╭─ Source records

theorem insertBody_saved {s : State} {m : Config.StoreRecord} (hl : loadAnswer s = some m)
    (hc : m.sessionCounter ≠ 0xFFFF#16) (hs : saveAnswer s = true) :
    insertBody s = .done (setReady (afterSave (bumpCounter (loadedState m s)))) := by
  rcases insertBody_spec_of_load hl with ⟨he, -⟩ | ⟨-, -, h⟩ | ⟨-, hf, -⟩
  · exact absurd he hc
  · exact h
  · cases hs.symm.trans hf

theorem insertBody_saveFailed {s : State} {m : Config.StoreRecord} (hl : loadAnswer s = some m)
    (hc : m.sessionCounter ≠ 0xFFFF#16) (hs : saveAnswer s = false) :
    insertBody s = .raised .storageError (afterSave (bumpCounter (loadedState m s))) := by
  rcases insertBody_spec_of_load hl with ⟨he, -⟩ | ⟨-, hf, -⟩ | ⟨-, -, h⟩
  · exact absurd he hc
  · cases hs.symm.trans hf
  · exact h

/-! ### What each outcome leaves, field by field -/

theorem loadedState_eq {s : State} {m : Config.StoreRecord} (hl : loadAnswer s = some m) :
    loadedState m s = { s with
      pubid := m.publicId
      privid := m.privateId
      key := keyRegister m.aesKey.val
      keylen := BitVec.ofNat 8 m.aesKey.val.length
      ctr := m.sessionCounter
      tsoff := draw24Answer s
      env := { s.env with loads := s.env.loads.next, draws24 := s.env.draws24.next }
      storeLog := .load (some m) :: s.storeLog } := by
  simp [loadedState, redrawOffset, loadIdentity, afterLoad, hl, draw24Answer]

/-- A saved or attempted increment leaves the new pair and the call with its answer (44_session.md R158, R160). -/
theorem afterSave_bumpCounter_eq {s : State} {ok : Bool} (hs : saveAnswer s = ok) :
    afterSave (bumpCounter s) = { s with
      ctr := s.ctr + 1#16
      sessionUse := 0#8
      env := { s.env with saves := s.env.saves.next }
      storeLog := .save (s.ctr + 1#16) ok :: s.storeLog } := by
  rw [afterSave, show saveAnswer (bumpCounter s) = ok from hs]
  rfl

/-- The same, on a loaded mapping (45_controller.md R171). -/
theorem afterSave_bumpCounter_loadedState_eq {s : State} {m : Config.StoreRecord} {ok : Bool}
    (hl : loadAnswer s = some m) (hs : saveAnswer s = ok) :
    afterSave (bumpCounter (loadedState m s)) = { s with
      pubid := m.publicId
      privid := m.privateId
      key := keyRegister m.aesKey.val
      keylen := BitVec.ofNat 8 m.aesKey.val.length
      ctr := m.sessionCounter + 1#16
      sessionUse := 0#8
      tsoff := draw24Answer s
      env := { s.env with
        loads := s.env.loads.next, draws24 := s.env.draws24.next, saves := s.env.saves.next }
      storeLog := .save (m.sessionCounter + 1#16) ok :: .load (some m) :: s.storeLog } := by
  rw [afterSave_bumpCounter_eq (s := loadedState m s) hs, loadedState_eq hl]

/-- Settles O13: the load is the only call made, and its failure is the answer. -/
theorem insertLoadFails : Obligations.InsertLoadFails := by
  intro s hl
  rw [exec_insert_of_raised (insertBody_loadFailed hl), endInError_eq packRsp_storageError, afterLoad, hl]
  rfl

/-- Settles O14: the saved outcome, written out field by field. -/
theorem insertSucceeds : Obligations.InsertSucceeds := by
  intro s m hl hc hs
  refine ⟨_, exec_insert_of_done (insertBody_saved hl hc hs), ?_⟩
  rw [afterSave_bumpCounter_loadedState_eq hl hs]
  exact ⟨identityLoaded_of_sameIdentity (s := s) ⟨rfl, rfl, rfl, rfl⟩, rfl⟩

/-- Settles O15: the refusal comes after the load and the redraw, and before the use is reset or anything is saved. -/
theorem insertAtCounterMaximum : Obligations.InsertAtCounterMaximum := by
  intro s m hl hc
  refine ⟨_, exec_insert_of_raised (insertBody_exhausted hl hc), ?_⟩
  rw [endInError_eq packRsp_sessionCounterExhausted, loadedState_eq hl, hc]
  exact ⟨identityLoaded_of_sameIdentity (s := s) ⟨rfl, rfl, rfl, rfl⟩, rfl⟩

/-- Settles O16: the registers are updated before the save goes out. -/
theorem insertSaveFails : Obligations.InsertSaveFails := by
  intro s m hl hc hs
  refine ⟨_, exec_insert_of_raised (insertBody_saveFailed hl hc hs), ?_⟩
  rw [endInError_eq packRsp_storageError, afterSave_bumpCounter_loadedState_eq hl hs]
  exact ⟨identityLoaded_of_sameIdentity (s := s) ⟨rfl, rfl, rfl, rfl⟩, rfl⟩

end Sys2Proof.Machine
end

section
/-! Proofs for 45_controller.md: the outcomes of CLICK (R172 to R175), what it never answers (R174), and the difference of
two successive OTPs (R176). -/

namespace Sys2Proof.Machine

/-! ### `onClick` at the last use (44_session.md R159, R160) -/

theorem onClick_exhausted {s : State} (hu : s.sessionUse = 0xFF#8) (hc : s.ctr = 0xFFFF#16) :
    onClick s = .raised .sessionCounterExhausted s := by
  rw [onClick_wrap hu]
  rcases advanceAndSave_spec s with ⟨-, h⟩ | ⟨hne, -⟩ | ⟨hne, -⟩
  · exact h
  all_goals exact absurd hc hne

theorem onClick_saved {s : State} (hu : s.sessionUse = 0xFF#8) (hc : s.ctr ≠ 0xFFFF#16) (hs : saveAnswer s = true) :
    onClick s = .done (afterSave (bumpCounter s)) := by
  rw [onClick_wrap hu]
  rcases advanceAndSave_spec s with ⟨he, -⟩ | ⟨-, -, h⟩ | ⟨-, hf, -⟩
  · exact absurd he hc
  · exact h
  · cases hs.symm.trans hf

theorem onClick_saveFailed {s : State} (hu : s.sessionUse = 0xFF#8) (hc : s.ctr ≠ 0xFFFF#16)
    (hs : saveAnswer s = false) : onClick s = .raised .storageError (afterSave (bumpCounter s)) := by
  rw [onClick_wrap hu]
  rcases advanceAndSave_spec s with ⟨he, -⟩ | ⟨-, hf, -⟩ | ⟨-, -, h⟩
  · exact absurd he hc
  · cases hs.symm.trans hf
  · exact h

/-- Every `onClick` that ends writes another use: one more, or 0 after 0xFF. -/
theorem onClick_use_ne {s t : State} (h : onClick s = .done t) : t.sessionUse ≠ s.sessionUse := by
  rcases onClick_spec s with ⟨-, hc⟩ | ⟨-, -, hc⟩ | ⟨hu, -, -, hc⟩ | ⟨-, -, -, hc⟩ <;> cases hc.symm.trans h
  · rw [setUse_sessionUse]
    bv_omega
  · rw [afterSave_sessionUse, bumpCounter_sessionUse, hu]
    decide

/-! ### CLICK with READY (45_controller.md R172, R173) -/

/-- An error of `onClick` ends CLICK. -/
theorem clickBody_of_raised {s t : State} {e : ErrCode} (hr : s.ready = true) (h : onClick s = .raised e t) :
    clickBody s = .raised e t := by
  rw [clickBody, if_pos hr, h]

/-- The block passes the self-validation, so that the length of the key decides whether the OTP is stored. -/
theorem clickBody_of_done {s t : State} (hr : s.ready = true) (h : onClick s = .done t) :
    clickBody s = if keyUsable t then .done (memWrite outBase (otpString t (blockNow t)) (afterDraws t))
      else .raised .cryptoError (afterDraws t) := by
  have hvalid : validBlock (blockNow t) = true := validBlock_buildBlock ..
  rw [clickBody, if_pos hr, h]
  exact if_pos hvalid

/-- `onClick` keeps BM and the length of the key. -/
theorem onClick_frame (s : State) : (onClick s).final.bm = s.bm ∧ (onClick s).final.keylen = s.keylen := by
  obtain ⟨c, u, env, log, h⟩ := onClick_final s
  rw [h]
  exact ⟨rfl, rfl⟩

theorem keyUsable_of_onClick {s t : State} (h : onClick s = .done t) : keyUsable t = true ↔ s.keylen = 16#8 := by
  obtain ⟨-, hkeylen⟩ := onClick_frame s
  rw [h, Proc.final_done] at hkeylen
  rw [keyUsable_iff, hkeylen]

/-- The state CLICK leaves when it has stored the OTP of the registers of `t`. -/
def afterOtp (t : State) : State :=
  respond .ok 44#24 (latchErr .ok (memWrite outBase (otpString t (blockNow t)) (afterDraws t)))

theorem exec_click_of_keylen {s t : State} (hr : s.ready = true) (h : onClick s = .done t) (hk : s.keylen = 16#8) :
    exec .click s = .next (afterOtp t) := by
  rw [exec_click_of_done ((clickBody_of_done hr h).trans (if_pos ((keyUsable_of_onClick h).mpr hk))), afterOtp]

theorem exec_click_of_badKey {s t : State} (hr : s.ready = true) (h : onClick s = .done t) (hk : s.keylen ≠ 16#8) :
    exec .click s = .next (endInError .cryptoError (afterDraws t)) :=
  exec_click_of_raised ((clickBody_of_done hr h).trans (if_neg fun hu => hk ((keyUsable_of_onClick h).mp hu)))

╰─

Instructions for the task:
Counting only lines that hold "blockNow", report how many there are in the records above, as a bare number.

Response area:
3